> _Material to process_:
/-! ### START and the header step: S3, H1, H2, H5, H6, H7 -/

theorem test_start_from_done :
    nextIs (fun t => decide (t.phase = .header ∧ t.count = 0 ∧ t.len = 14 ∧ t.inByte 13 = some 1#8 ∧ t.inByte 14 = none))
      (step (finished.issue (.start (hdr 1#8 1#8 4#8 1#8)))) := by decide
theorem test_reset_from_decode :
    nextIs (fun t => decide (t.phase = .idle ∧ t.pos = 0 ∧ t.hdrMagic = 0#32)) (step ((decoding [0xFD#8]).issue .reset)) := by
  decide
theorem test_header_opens :
    nextIs (fun t => decide (t.phase = .decode ∧ t.n = 4 ∧ t.pos = 14 ∧ t.hdrChannels = 3#8))
      (step (started (hdr 2#8 2#8 3#8 0#8 ++ [0xFE#8]))) := by decide
theorem test_header_errors :
    nextIs (fun t => decide (t.phase = .error ∧ t.errCode = .invalidHeaderField ∧ t.errField = 0#2 ∧
      t.errValue = 0x716F6978#32 ∧ t.pos = 0)) (step (started
        [0x71#8, 0x6F#8, 0x69#8, 0x78#8, 0#8, 0#8, 0#8, 1#8, 0#8, 0#8, 0#8, 1#8, 4#8, 0#8])) ∧
    nextIs (fun t => decide (t.errField = 1#2 ∧ t.errValue = 5#32)) (step (started (hdr 1#8 1#8 5#8 2#8))) ∧
    nextIs (fun t => decide (t.errField = 2#2 ∧ t.errValue = 2#32 ∧ t.hdrColorspace = 2#8))
      (step (started (hdr 1#8 1#8 3#8 2#8))) ∧
    nextIs (fun t => decide (t.errCode = .malformedHeader ∧ t.hdrMagic = 0#32))
      (step (started ((hdr 1#8 1#8 4#8 0#8).take 13))) ∧
    nextIs (fun t => decide (t.phase = .done ∧ t.count = 0 ∧ t.pos = 14))
      (step (started (hdr 0#8 5#8 4#8 0#8 ++ [0xFE#8]))) := by decide

/-! ### Chunks: T1, T6, X1, X4, F1, F2, L2, L4, U3, T7, L8, H3 -/

theorem test_rgb_keeps_alpha :
    nextIs (fun t => decide (t.prev = ⟨16#8, 32#8, 48#8, 4#8⟩ ∧ t.cacheRead 12#6 = t.prev ∧ t.pos = 18 ∧ t.count = 1))
      (step (decodingAfter ⟨1#8, 2#8, 3#8, 4#8⟩ [0xFE#8, 0x10#8, 0x20#8, 0x30#8])) := by decide
theorem test_rgba_all_ones :
    nextIs (fun t => decide (t.prev = ⟨255#8, 255#8, 255#8, 255#8⟩ ∧ t.cacheRead 38#6 = t.prev ∧ t.pos = 19))
      (step (decodingAfter ⟨7#8, 7#8, 7#8, 7#8⟩ [0xFF#8, 0xFF#8, 0xFF#8, 0xFF#8, 0xFF#8])) := by decide
theorem test_index_of_an_untouched_slot :
    nextIs (fun t => decide (t.out = [⟨0#8, 0#8, 0#8, 255#8⟩] ∧ t.pos = 15)) (step (decoding [0x07#8])) := by decide
theorem test_index_reads_the_slot_written :
    nextIs (fun t => decide (t.prev = ⟨255#8, 0#8, 128#8, 40#8⟩ ∧ t.cacheRead 53#6 = t.prev))
      (step ((decoding [0x35#8]).cacheWrite 53#6 ⟨255#8, 0#8, 128#8, 40#8⟩)) := by decide
theorem test_diff_wraps_below_zero :
    nextIs (fun t => decide (t.prev = ⟨255#8, 255#8, 255#8, 9#8⟩ ∧ t.cacheRead 20#6 = t.prev))
      (step (decodingAfter ⟨1#8, 1#8, 1#8, 9#8⟩ [0x40#8])) := by decide
theorem test_diff_channels_apart :
    nextIs (fun t => decide (t.prev = ⟨255#8, 0#8, 255#8, 7#8⟩ ∧ t.cacheRead 3#6 = t.prev))
      (step (decodingAfter ⟨1#8, 255#8, 0#8, 7#8⟩ [0x4D#8])) := by decide
theorem test_luma_extremes :
    nextIs (fun t => decide (t.prev = ⟨216#8, 224#8, 216#8, 255#8⟩ ∧ t.cacheRead 5#6 = t.prev ∧ t.pos = 16))
      (step (decoding [0x80#8, 0x00#8])) := by decide
theorem test_luma_sides_apart :
    nextIs (fun t => decide (t.prev = ⟨12#8, 25#8, 37#8, 40#8⟩ ∧ t.cacheRead 28#6 = t.prev))
      (step (decodingAfter ⟨10#8, 20#8, 30#8, 40#8⟩ [0xA5#8, 0x5A#8])) := by decide
theorem test_run_clipped_at_the_total :
    nextIs (fun t => decide (t.count = 4 ∧ t.clipped = true ∧ t.phase = .done ∧ t.pos = 15 ∧ t.errCode = .noError))
      (step (decoding [0xC4#8])) := by decide
theorem test_run_within_the_total :
    nextIs (fun t => decide (t.count = 2 ∧ t.clipped = false ∧ t.phase = .decode)) (step (decoding [0xC1#8])) := by decide
theorem test_truncated_rgb :
    nextIs (fun t => decide (t.phase = .error ∧ t.errCode = .truncatedStream ∧ t.errValue = 0xFE#32 ∧ t.pos = 14 ∧
      t.count = 0)) (step (decoding [0xFE#8, 1#8, 2#8])) := by decide
theorem test_input_ends_at_a_boundary :
    nextIs (fun t => decide (t.errCode = .pixelCountShort ∧ t.errValue = 0#32 ∧ t.pos = 14)) (step (decoding [])) := by decide

/-! ### Hashes of 95_test_vectors.md section 2.1 -/

theorem test_hashes :
    pixelHash ⟨0#8, 0#8, 0#8, 255#8⟩ = 53#6 ∧ pixelHash ⟨255#8, 255#8, 255#8, 255#8⟩ = 38#6 ∧ pixelHash ⟨1#8, 0#8, 0#8, 0#8⟩ = 3#6 ∧
      pixelHash ⟨1#8, 2#8, 3#8, 255#8⟩ = 23#6 ∧ pixelHash ⟨100#8, 150#8, 200#8, 255#8⟩ = 7#6 := by decide

/-! ### The host's view -/

theorem test_host_view :
    finished.handover = some (2#32, 2#32, List.replicate 4 Config.startPixel) ∧ failed.handover = none ∧
      finished.pixelAt 1 1 = some Config.startPixel ∧ finished.pixelAt 2 0 = none ∧ failed.hostRead .errCode = 4 ∧
      finished.hostRead .hdrMagic = 0x716F6966 ∧ failed.result = some (.failed .pixelCountShort 0#2 0#32 14 1) := by decide

/-! ### Witnesses: concrete states and operands that meet the hypotheses of each statement, clause by clause -/

/-- The next state, or the same one where there is none. -/
def nextState (s : State) : State :=
  match step s with
  | .next t => t
  | .fault _ => s
  | .refused _ => s

theorem reachable_next {s : State} (h : Reachable s) : Reachable (nextState s) := by
  unfold nextState
  split
  · next e => exact h.step e
  · exact h
  · exact h

theorem inv_idle : idle.Inv := by
  constructor
  case unstarted => intro; constructor <;> decide
  case streamOpen => intro h; exact absurd h (by decide)
  case errorRecord => exact ⟨by decide, by decide⟩
  all_goals decide

theorem inv_decoding : (decoding [0xFE#8, 1#8, 2#8, 3#8]).Inv := by
  constructor
  case unstarted => intro h; exact absurd h (by decide)
  case streamOpen => intro; exact ⟨⟨by decide, by decide, by decide⟩, by decide, by decide⟩
  case errorRecord => exact ⟨by decide, by decide⟩
  all_goals decide

theorem inv_finished : finished.Inv := by
  constructor
  case unstarted => intro h; exact absurd h (by decide)
  case streamOpen => intro; exact ⟨⟨by decide, by decide, by decide⟩, by decide, by decide⟩
  case errorRecord => exact ⟨by decide, by decide⟩
  all_goals decide

theorem inv_failed : failed.Inv := by
  constructor
  case unstarted => intro h; exact absurd h (by decide)
  case streamOpen => intro h; exact absurd h (by decide)
  case errorRecord => exact ⟨⟨⟨by decide, by decide, by decide⟩, by decide, by decide⟩, by decide⟩
  all_goals decide

theorem atChunk_decoding (chunks : List Byte) : (decoding chunks).AtChunk := ⟨rfl, rfl⟩

theorem atHeader_started (bytes : List Byte) : (started bytes).AtHeader := ⟨rfl, rfl⟩

theorem reachable_idle : Reachable idle := .reset 1000

theorem reachable_done : ∃ s, Reachable s ∧ s.phase = .done ∧ s.count = 1 ∧ s.errCode = .noError :=
  ⟨nextState (nextState (nextState (idle.issue (.start (hdr 1#8 1#8 4#8 0#8 ++ [0xFF#8, 10#8, 20#8, 30#8, 40#8]))))),
    reachable_next (reachable_next (reachable_next (.command _ reachable_idle))), by decide⟩

theorem reachable_errors : ∀ e : ErrKind, e ≠ .noError → e ≠ .pixelCountExceeded → ∃ s, Reachable s ∧ s.errCode = e := by
  have h : ∀ bytes, Reachable (nextState (nextState (nextState (idle.issue (.start bytes))))) := fun _ =>
    reachable_next (reachable_next (reachable_next (.command _ reachable_idle)))
  intro e h1 h2
  cases e
  case noError => exact absurd rfl h1
  case malformedHeader => exact ⟨_, h [], by decide⟩
  case invalidHeaderField => exact ⟨_, h (hdr 1#8 1#8 5#8 0#8), by decide⟩
  case truncatedStream => exact ⟨_, h (hdr 1#8 1#8 4#8 0#8 ++ [0xFE#8]), by decide⟩
  case pixelCountShort => exact ⟨_, h (hdr 1#8 1#8 4#8 0#8), by decide⟩
  case pixelCountExceeded => exact absurd rfl h2

/-- A next state from each phase without a command, and by each command. -/
theorem witness_PhaseCodesAndTransitions :
    (∀ s ∈ [idle, finished, failed, started (hdr 0#8 1#8 4#8 0#8), started (hdr 1#8 1#8 4#8 0#8), started [],
      decoding [0xFD#8], decoding [0xC0#8], decoding []], s.hostCmd = none ∧ nextIs (fun _ => true) (step s)) ∧
    nextIs (fun _ => true) (step (failed.issue (.start []))) ∧
    nextIs (fun _ => true) (step ((decoding []).issue .reset)) := by decide

theorem witness_WaitingAnswersTheSameState :
    ∀ s ∈ [idle, finished, failed], s.hostCmd = none ∧ (s.phase = .idle ∨ s.phase = .done ∨ s.phase = .error) := by decide

theorem witness_ResetAndStartValues :
    nextIs (fun _ => true) (step (finished.issue .reset)) ∧ (finished.issue .reset).hostCmd = some .reset ∧
    nextIs (fun _ => true) (step (finished.issue (.start [1#8]))) ∧
    (finished.issue (.start [1#8])).hostCmd = some (.start [1#8]) := by decide

theorem witness_ResetCommandResetsFromAnyPhase :
    ∀ s ∈ [idle, started [], decoding [0xFD#8], finished, failed], (s.issue .reset).hostCmd = some .reset := by decide

theorem witness_StartLoadsTheInputAndRewritesEverything :
    ∀ s ∈ [idle, finished, failed], (s.issue (.start [0#8, 7#8])).hostCmd = some (.start [0#8, 7#8]) ∧
      (s.phase = .idle ∨ s.phase = .done ∨ s.phase = .error) := by decide

theorem witness_StartWhileBusyIsRefused :
    ∀ s ∈ [started [], decoding []], (s.issue (.start [])).hostCmd = some (.start []) ∧
      (s.phase = .header ∨ s.phase = .decode) := by decide

theorem witness_OutcomeDependsOnlyOnTheInput :
    idle.acceptsStart = true ∧ finished.acceptsStart = true ∧ failed.acceptsStart = true ∧
      idle.outCapacity = finished.outCapacity ∧ idle.outCapacity = failed.outCapacity := by decide

theorem witness_NoStepOfTheBlockWritesTheInput :
    ∀ s ∈ [started [], decoding [0xFD#8], decoding [], finished], s.hostCmd = none ∧ nextIs (fun _ => true) (step s) := by
  decide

> _Aim of the task_: Which lines above include the word "errField"? Return each one.

> _Answer box_:
    nextIs (fun t => decide (t.phase = .error ∧ t.errCode = .invalidHeaderField ∧ t.errField = 0#2 ∧
    nextIs (fun t => decide (t.errField = 1#2 ∧ t.errValue = 5#32)) (step (started (hdr 1#8 1#8 5#8 2#8))) ∧
    nextIs (fun t => decide (t.errField = 2#2 ∧ t.errValue = 2#32 ∧ t.hdrColorspace = 2#8))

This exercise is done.